The Not-So-Good: While Stanley demonstrates a good command of mood and creates some entrancing visuals, the film’s dialogue is often unconvincing. One of the main things that makes Color Out of Space fall short of greatness is that none of the characters seem like real people, even though we spend a considerable amount of time with them. Joely Richardson puts in a serious, respectable performance, but it’s much harder to buy the Gardners as a family unit than it was to buy, say, the Abbotts in A Quiet Place as a family unit.

Nicolas Cage is at once the film’s greatest asset and its biggest liability. Stephen King disapproved of the casting of Jack Nicholson as Jack Torrance in the film adaptation of The Shining because the story was about a normal man’s descent into madness, and Nicholson already seemed crazed to start with. This problem is eminently present in Color Out of Space.

Stanley’s favourite film starring Cage is Vampire’s Kiss, in which Cage plays a literary agent who unravels after being convinced that he has been bitten by a vampire. This is the movie from which the “You Don’t Say?” meme is derived. Stanley asks Cage to do too much – few can freak out or melt down on screen the way Cage can, but this undercuts the terror that Stanley has carefully constructed, and the silliness of Cage’s performance sometimes prevents us from relating to the Gardners.
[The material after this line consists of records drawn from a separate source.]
/-! ### Invariants -/

/-- An encoder's registers are inside their ranges and its memories in canonical form and inside
theirs (R24, R25, R33), with what the state register adds to that. -/
structure Encoder.Inv (e : Encoder) : Prop where
  /-- CFG passed CONSTRUCT's check (R140). -/
  legal : legalEncoder e.cfg
  /-- R33 item 1. -/
  scan : e.msi ≤ e.inputSize
  /-- R33 item 1. -/
  batch : e.inputSize ≤ e.cfg.ibs
  /-- R33 item 2. -/
  outSize : e.outSize ≤ e.cfg.obs
  /-- R33 item 4. -/
  wbits : e.wbits ≤ 7
  /-- R24: the range of E.matchLen. -/
  matchLen : e.matchLen ≤ e.cfg.lookahead
  /-- R24: the range of E.matchDist. -/
  matchDist : e.matchDist ≤ e.cfg.window
  /-- R24: the range of E.outBits. -/
  outBits : e.outBits < 2 ^ 15
  /-- R24: the range of E.outCount. -/
  outCount : e.outCount ≤ 15
  /-- R24: the range of E.histFill. -/
  histFill : e.histFill ≤ e.cfg.window
  /-- R33 item 5. -/
  pendingMatch : 0 < e.matchLen → 1 ≤ e.matchDist ∧ e.msi + e.matchLen ≤ e.inputSize
  /-- A backreference is pending only between SEARCH's choice and the end of its length field. -/
  matchState : 0 < e.matchLen → e.state = .yieldTagBit ∨ e.state = .yieldBrIndex ∨ e.state = .yieldBrLength
  /-- R33 item 7, and a backreference is pending there. -/
  brIndex : e.state = .yieldBrIndex → 0 < e.matchLen ∧ e.outCount ≤ e.cfg.windowBits
  /-- R33 item 7, and a backreference is pending there. -/
  brLength : e.state = .yieldBrLength → 0 < e.matchLen ∧ e.outCount ≤ e.cfg.lookaheadBits
  /-- R151: the scan has passed the literal that is to be emitted. -/
  literal : (e.state = .yieldTagBit ∧ e.matchLen = 0) ∨ e.state = .yieldLiteral → 1 ≤ e.msi
  /-- R142: a waiting encoder has space for a byte, and its scan is at the batch's beginning. -/
  waiting : e.state = .notFull → e.inputSize < e.cfg.ibs ∧ e.msi = 0
  /-- R148: FILLED begins at the batch's beginning. -/
  filled : e.state = .filled → e.msi = 0
  /-- R154: without FINISH only a full batch leaves NOT_FULL. -/
  fullBatch : e.finishing = false → e.state ≠ .notFull → e.inputSize = e.cfg.ibs
  /-- R154: m is at least 1. -/
  backlog : e.state = .saveBacklog → e.inputSize = e.cfg.ibs ∧ 1 ≤ e.msi
  /-- R149: only FINISH leads to the end of the stream. -/
  ending : e.state = .flushBits ∨ e.state = .done → e.finishing = true
  /-- R155: a complete stream leaves no partial byte. -/
  flushed : e.state = .done → e.wbits = 0
  /-- R108: the bits of E.acc below the write position are 0. -/
  accLow : ∀ k, k + e.wbits < 8 → e.acc.getLsbD k = false
  /-- E.HBUF in canonical form. -/
  hbufWf : Memory.wf e.hbuf = true
  /-- E.HBUF inside its index range. -/
  hbufBelow : Cells.below e.cfg.hbufSize e.hbuf = true
  /-- E.OUT in canonical form. -/
  outWf : Memory.wf e.out = true
  /-- E.OUT inside its index range. -/
  outBelow : Cells.below e.cfg.obs e.out = true
  /-- E.INDEX in canonical form. -/
  indexWf : Cells.wf (-1) e.index = true
  /-- E.INDEX inside its index range. -/
  indexBelow : Cells.below e.cfg.hbufSize e.index = true
  /-- R25: an entry is -1 or an index less than its own. -/
  linkDown : ∀ i, -1 ≤ e.link i ∧ e.link i < (i : Int)

/-- A decoder's registers are inside their ranges and its memories in canonical form and inside
theirs (R27, R28, R33), with what the state register adds to that. -/
structure Decoder.Inv (d : Decoder) : Prop where
  /-- CFG passed CONSTRUCT's check (R180). -/
  legal : legalDecoder d.cfg
  /-- R33 item 3. -/
  cursors : d.inHead ≤ d.inSize
  /-- R33 item 3. -/
  inSize : d.inSize ≤ d.cfg.ibs
  /-- R33 item 3: the cursors meet only at 0. -/
  drained : d.inHead = d.inSize → d.inSize = 0
  /-- R33 item 2. -/
  outSize : d.outSize ≤ d.cfg.obs
  /-- R33 item 4. -/
  rbits : d.rbits ≤ 8
  /-- R27: the range of D.offset. -/
  offset : d.offset ≤ d.cfg.window
  /-- R27: the range of D.count. -/
  count : d.count ≤ d.cfg.lookahead
  /-- R189: the MSB states are entered only for wide fields. -/
  indexMsb : d.state = .backrefIndexMsb → 8 < d.cfg.windowBits
  /-- R187, R189: what is assembled so far leaves the low bits free. -/
  indexLsb : d.state = .backrefIndexLsb →
    d.offset % 2 ^ min d.cfg.windowBits 8 = 0 ∧ d.offset + 2 ^ min d.cfg.windowBits 8 ≤ d.cfg.window
  /-- R191: the MSB states are entered only for wide fields. -/
  countMsb : d.state = .backrefCountMsb → 8 < d.cfg.lookaheadBits
  /-- R190, R191: what is assembled so far leaves the low bits free. -/
  countLsb : d.state = .backrefCountLsb →
    d.count % 2 ^ min d.cfg.lookaheadBits 8 = 0 ∧
      d.count + 2 ^ min d.cfg.lookaheadBits 8 ≤ d.cfg.lookahead
  /-- R190: the distance is complete from here on. -/
  distance : d.state = .backrefCountMsb ∨ d.state = .backrefCountLsb ∨ d.state = .yieldBackref →
    1 ≤ d.offset
  /-- R33 item 6. -/
  copying : d.state = .yieldBackref → 1 ≤ d.count
  /-- D.IN in canonical form. -/
  inWf : Memory.wf d.inp = true
  /-- D.IN inside its index range. -/
  inBelow : Cells.below d.cfg.ibs d.inp = true
  /-- D.WIN in canonical form. -/
  winWf : Memory.wf d.win = true
  /-- D.WIN inside its index range; entries the head has not reached yet are still 0 (R123). -/
  winBelow : Cells.below (min d.head d.cfg.window) d.win = true
  /-- D.OUT in canonical form. -/
  outWf : Memory.wf d.out = true
  /-- D.OUT inside its index range. -/
  outBelow : Cells.below d.cfg.obs d.out = true

/-! ### What a bit write, a bit read and an output byte do to an instance -/

/-- What the BitWriter needs of an encoder: its output side in range and in canonical form. -/
structure Encoder.Writable (e : Encoder) : Prop where
  outSize : e.outSize ≤ e.cfg.obs
  wbits : e.wbits ≤ 7
  accLow : ∀ k, k + e.wbits < 8 → e.acc.getLsbD k = false
  outWf : Memory.wf e.out = true
  outBelow : Cells.below e.cfg.obs e.out = true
A subplot involving the haughty Mayor Tooma (Q’orianka Kilcher) doesn’t quite seem to go anywhere. Elliot Knight is a good straight man as Ward Phillips, a hydrologist surveying the area for a dam project, but like his equivalent in Lovecraft’s short story, the character functions as a narrator and doesn’t have much presence in the story.

It’s also hard not to compare this movie to the other adaptations of the story, or even unrelated films that were clearly inspired by The Colour Out of Space. Annihilation is the most obvious recent example – what was called “the Shimmer” is basically the Colour. That film did almost everything this one does, just a little bit better.

Entering Lovecraft Country: Stanley has wanted to make this film for a long time, announcing the project in 2013 and releasing a proof-of-concept trailer online that year. There are many little bits of world-building in this film that Lovecraft fans will notice – Ward wears a “Miskatonic University” t-shirt, referencing the fictional university that first appeared in Lovecraft’s Herbert West–Reanimator. Stanley intends to make a trilogy of Lovecraft adaptations, with The Dunwich Horror to follow Color out of Space. Considering how Lovecraft’s work is interconnected and taking the richness of the Mythos into account, there’s a lot to be mined here.

Recommended? Only if you’re a hardcore Lovecraft fan or really love small, weird genre movies. Even then, this asks more patience of its viewers than the average gory body horror movie.